■ GOAL OF THE EXERCISE: Examine each line of the data, and copy the ones containing "gives".

■ GIVEN DATA:
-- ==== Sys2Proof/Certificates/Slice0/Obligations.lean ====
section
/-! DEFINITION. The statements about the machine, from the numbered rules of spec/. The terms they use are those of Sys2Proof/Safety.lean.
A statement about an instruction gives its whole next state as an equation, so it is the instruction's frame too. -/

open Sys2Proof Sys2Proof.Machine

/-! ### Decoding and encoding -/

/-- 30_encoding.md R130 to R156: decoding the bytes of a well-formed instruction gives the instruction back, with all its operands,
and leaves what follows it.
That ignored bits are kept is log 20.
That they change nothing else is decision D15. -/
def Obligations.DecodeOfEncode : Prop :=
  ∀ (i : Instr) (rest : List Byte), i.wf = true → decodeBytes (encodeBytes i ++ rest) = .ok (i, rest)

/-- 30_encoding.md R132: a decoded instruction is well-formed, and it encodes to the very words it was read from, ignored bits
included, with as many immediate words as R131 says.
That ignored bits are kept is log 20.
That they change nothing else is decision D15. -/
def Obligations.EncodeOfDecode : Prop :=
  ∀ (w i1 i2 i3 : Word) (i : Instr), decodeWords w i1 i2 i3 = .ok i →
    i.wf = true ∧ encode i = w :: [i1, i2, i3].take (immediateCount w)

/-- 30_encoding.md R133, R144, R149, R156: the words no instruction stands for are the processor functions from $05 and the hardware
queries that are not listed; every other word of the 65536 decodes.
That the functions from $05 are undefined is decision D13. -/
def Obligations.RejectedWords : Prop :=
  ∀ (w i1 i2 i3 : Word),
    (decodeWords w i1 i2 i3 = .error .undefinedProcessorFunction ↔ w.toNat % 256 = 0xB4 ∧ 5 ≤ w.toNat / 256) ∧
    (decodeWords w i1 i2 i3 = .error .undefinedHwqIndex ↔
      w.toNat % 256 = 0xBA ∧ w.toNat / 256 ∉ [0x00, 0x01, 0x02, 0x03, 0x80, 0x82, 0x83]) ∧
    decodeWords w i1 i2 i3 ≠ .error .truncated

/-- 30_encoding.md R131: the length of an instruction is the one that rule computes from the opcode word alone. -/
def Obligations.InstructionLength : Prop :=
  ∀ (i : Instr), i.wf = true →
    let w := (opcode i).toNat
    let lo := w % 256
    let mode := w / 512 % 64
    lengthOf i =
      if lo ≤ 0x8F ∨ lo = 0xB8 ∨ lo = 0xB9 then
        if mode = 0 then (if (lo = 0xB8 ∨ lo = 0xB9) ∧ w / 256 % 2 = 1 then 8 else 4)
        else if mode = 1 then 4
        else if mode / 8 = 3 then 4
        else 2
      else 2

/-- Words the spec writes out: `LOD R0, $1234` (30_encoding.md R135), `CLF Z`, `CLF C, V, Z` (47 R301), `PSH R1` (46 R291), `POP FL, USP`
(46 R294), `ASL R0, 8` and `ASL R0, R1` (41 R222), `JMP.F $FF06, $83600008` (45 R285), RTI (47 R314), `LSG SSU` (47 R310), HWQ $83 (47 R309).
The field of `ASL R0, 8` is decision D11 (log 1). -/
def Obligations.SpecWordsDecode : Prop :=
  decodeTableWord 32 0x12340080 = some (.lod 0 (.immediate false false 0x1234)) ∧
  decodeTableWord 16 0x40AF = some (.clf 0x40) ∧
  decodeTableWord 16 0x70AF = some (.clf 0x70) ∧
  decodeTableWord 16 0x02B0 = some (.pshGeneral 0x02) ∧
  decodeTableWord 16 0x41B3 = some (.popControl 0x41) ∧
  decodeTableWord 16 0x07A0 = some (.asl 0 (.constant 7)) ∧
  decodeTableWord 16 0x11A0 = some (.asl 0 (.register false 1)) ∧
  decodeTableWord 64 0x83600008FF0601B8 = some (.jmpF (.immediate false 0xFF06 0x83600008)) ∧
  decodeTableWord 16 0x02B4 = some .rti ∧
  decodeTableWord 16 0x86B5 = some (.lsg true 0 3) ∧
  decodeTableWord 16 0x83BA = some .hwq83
--
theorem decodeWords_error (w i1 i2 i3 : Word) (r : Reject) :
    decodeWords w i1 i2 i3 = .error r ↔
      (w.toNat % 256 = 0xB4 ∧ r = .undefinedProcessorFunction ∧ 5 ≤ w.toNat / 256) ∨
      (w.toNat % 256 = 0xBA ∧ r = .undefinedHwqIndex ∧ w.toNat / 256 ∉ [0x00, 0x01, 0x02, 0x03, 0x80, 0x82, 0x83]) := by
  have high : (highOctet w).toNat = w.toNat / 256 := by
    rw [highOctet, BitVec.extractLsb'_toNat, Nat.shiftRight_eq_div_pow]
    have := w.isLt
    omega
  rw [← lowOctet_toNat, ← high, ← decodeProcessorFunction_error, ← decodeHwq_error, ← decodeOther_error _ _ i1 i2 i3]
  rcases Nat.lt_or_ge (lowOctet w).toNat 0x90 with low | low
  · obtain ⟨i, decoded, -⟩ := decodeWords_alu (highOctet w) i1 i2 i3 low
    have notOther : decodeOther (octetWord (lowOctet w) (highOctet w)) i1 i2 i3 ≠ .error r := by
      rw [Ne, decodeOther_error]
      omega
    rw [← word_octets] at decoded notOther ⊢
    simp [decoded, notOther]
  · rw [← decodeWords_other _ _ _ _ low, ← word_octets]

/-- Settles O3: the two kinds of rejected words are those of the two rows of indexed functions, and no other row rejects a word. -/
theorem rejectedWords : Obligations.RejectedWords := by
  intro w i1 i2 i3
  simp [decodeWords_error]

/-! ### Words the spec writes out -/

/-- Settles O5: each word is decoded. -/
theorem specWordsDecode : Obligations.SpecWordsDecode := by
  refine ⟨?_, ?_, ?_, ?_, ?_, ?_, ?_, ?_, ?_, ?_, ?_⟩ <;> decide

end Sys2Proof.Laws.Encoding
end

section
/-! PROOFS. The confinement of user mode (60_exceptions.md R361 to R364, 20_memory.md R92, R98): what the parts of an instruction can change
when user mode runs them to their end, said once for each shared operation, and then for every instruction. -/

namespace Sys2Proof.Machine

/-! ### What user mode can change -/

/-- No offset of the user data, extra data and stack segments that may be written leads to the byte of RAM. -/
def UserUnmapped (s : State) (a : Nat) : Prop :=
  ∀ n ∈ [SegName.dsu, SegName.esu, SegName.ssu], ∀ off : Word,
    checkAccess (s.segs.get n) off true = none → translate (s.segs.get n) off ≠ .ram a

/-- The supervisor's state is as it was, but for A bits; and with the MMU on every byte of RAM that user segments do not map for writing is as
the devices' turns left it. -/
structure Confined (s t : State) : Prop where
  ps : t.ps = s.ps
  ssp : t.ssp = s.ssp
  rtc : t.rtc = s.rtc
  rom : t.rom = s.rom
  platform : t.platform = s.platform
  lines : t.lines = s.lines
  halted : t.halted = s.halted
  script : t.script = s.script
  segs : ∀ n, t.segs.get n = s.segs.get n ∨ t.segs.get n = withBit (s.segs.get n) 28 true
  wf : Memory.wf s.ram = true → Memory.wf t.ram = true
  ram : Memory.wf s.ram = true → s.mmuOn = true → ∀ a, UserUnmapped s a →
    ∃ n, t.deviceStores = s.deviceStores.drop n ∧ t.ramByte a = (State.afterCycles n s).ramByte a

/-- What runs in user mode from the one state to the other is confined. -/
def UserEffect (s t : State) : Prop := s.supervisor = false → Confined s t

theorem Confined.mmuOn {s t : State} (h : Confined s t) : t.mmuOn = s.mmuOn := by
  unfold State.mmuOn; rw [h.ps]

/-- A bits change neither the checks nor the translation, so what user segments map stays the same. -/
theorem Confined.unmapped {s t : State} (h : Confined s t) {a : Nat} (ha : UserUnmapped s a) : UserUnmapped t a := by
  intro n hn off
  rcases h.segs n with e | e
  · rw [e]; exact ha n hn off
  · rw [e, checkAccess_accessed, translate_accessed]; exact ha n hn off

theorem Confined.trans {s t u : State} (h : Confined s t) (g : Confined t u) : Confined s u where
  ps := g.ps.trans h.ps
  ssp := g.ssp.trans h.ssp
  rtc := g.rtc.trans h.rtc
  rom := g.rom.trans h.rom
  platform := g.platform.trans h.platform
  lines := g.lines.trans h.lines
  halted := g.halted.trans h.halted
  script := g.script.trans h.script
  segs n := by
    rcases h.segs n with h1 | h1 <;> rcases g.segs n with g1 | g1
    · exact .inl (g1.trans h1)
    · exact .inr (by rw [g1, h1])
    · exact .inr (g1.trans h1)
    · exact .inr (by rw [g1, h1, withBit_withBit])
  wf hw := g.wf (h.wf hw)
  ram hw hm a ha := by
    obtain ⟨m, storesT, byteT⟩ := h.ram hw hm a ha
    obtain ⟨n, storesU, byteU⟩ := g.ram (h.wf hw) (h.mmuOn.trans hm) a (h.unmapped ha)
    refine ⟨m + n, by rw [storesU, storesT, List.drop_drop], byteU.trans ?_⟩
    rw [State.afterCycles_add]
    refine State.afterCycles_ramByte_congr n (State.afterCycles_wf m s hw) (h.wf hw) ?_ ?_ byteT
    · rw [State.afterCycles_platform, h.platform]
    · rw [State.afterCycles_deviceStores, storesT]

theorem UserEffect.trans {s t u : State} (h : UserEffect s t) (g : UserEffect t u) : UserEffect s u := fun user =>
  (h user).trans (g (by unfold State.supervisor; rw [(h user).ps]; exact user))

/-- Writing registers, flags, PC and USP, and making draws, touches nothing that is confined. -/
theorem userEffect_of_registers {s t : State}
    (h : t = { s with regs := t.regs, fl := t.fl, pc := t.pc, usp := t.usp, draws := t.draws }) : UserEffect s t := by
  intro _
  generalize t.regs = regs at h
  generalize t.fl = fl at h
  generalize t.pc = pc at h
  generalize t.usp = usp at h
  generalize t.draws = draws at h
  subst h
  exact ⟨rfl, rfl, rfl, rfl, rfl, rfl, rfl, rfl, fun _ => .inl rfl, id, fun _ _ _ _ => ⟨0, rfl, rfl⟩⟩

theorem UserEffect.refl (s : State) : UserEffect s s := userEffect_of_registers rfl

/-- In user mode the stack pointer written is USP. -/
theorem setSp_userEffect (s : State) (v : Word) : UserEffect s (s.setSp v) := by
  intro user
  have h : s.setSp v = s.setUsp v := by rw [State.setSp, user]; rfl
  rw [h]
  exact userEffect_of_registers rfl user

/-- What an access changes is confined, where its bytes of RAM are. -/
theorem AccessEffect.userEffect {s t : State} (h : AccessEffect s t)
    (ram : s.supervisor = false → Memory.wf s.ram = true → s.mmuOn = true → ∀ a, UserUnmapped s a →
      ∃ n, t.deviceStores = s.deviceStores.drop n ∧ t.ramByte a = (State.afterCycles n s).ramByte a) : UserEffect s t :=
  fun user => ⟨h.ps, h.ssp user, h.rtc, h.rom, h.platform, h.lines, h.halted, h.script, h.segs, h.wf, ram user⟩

■ REPLY TO THE TASK:
A statement about an instruction gives its whole next state as an equation, so it is the instruction's frame too. -/
/-- 30_encoding.md R130 to R156: decoding the bytes of a well-formed instruction gives the instruction back, with all its operands,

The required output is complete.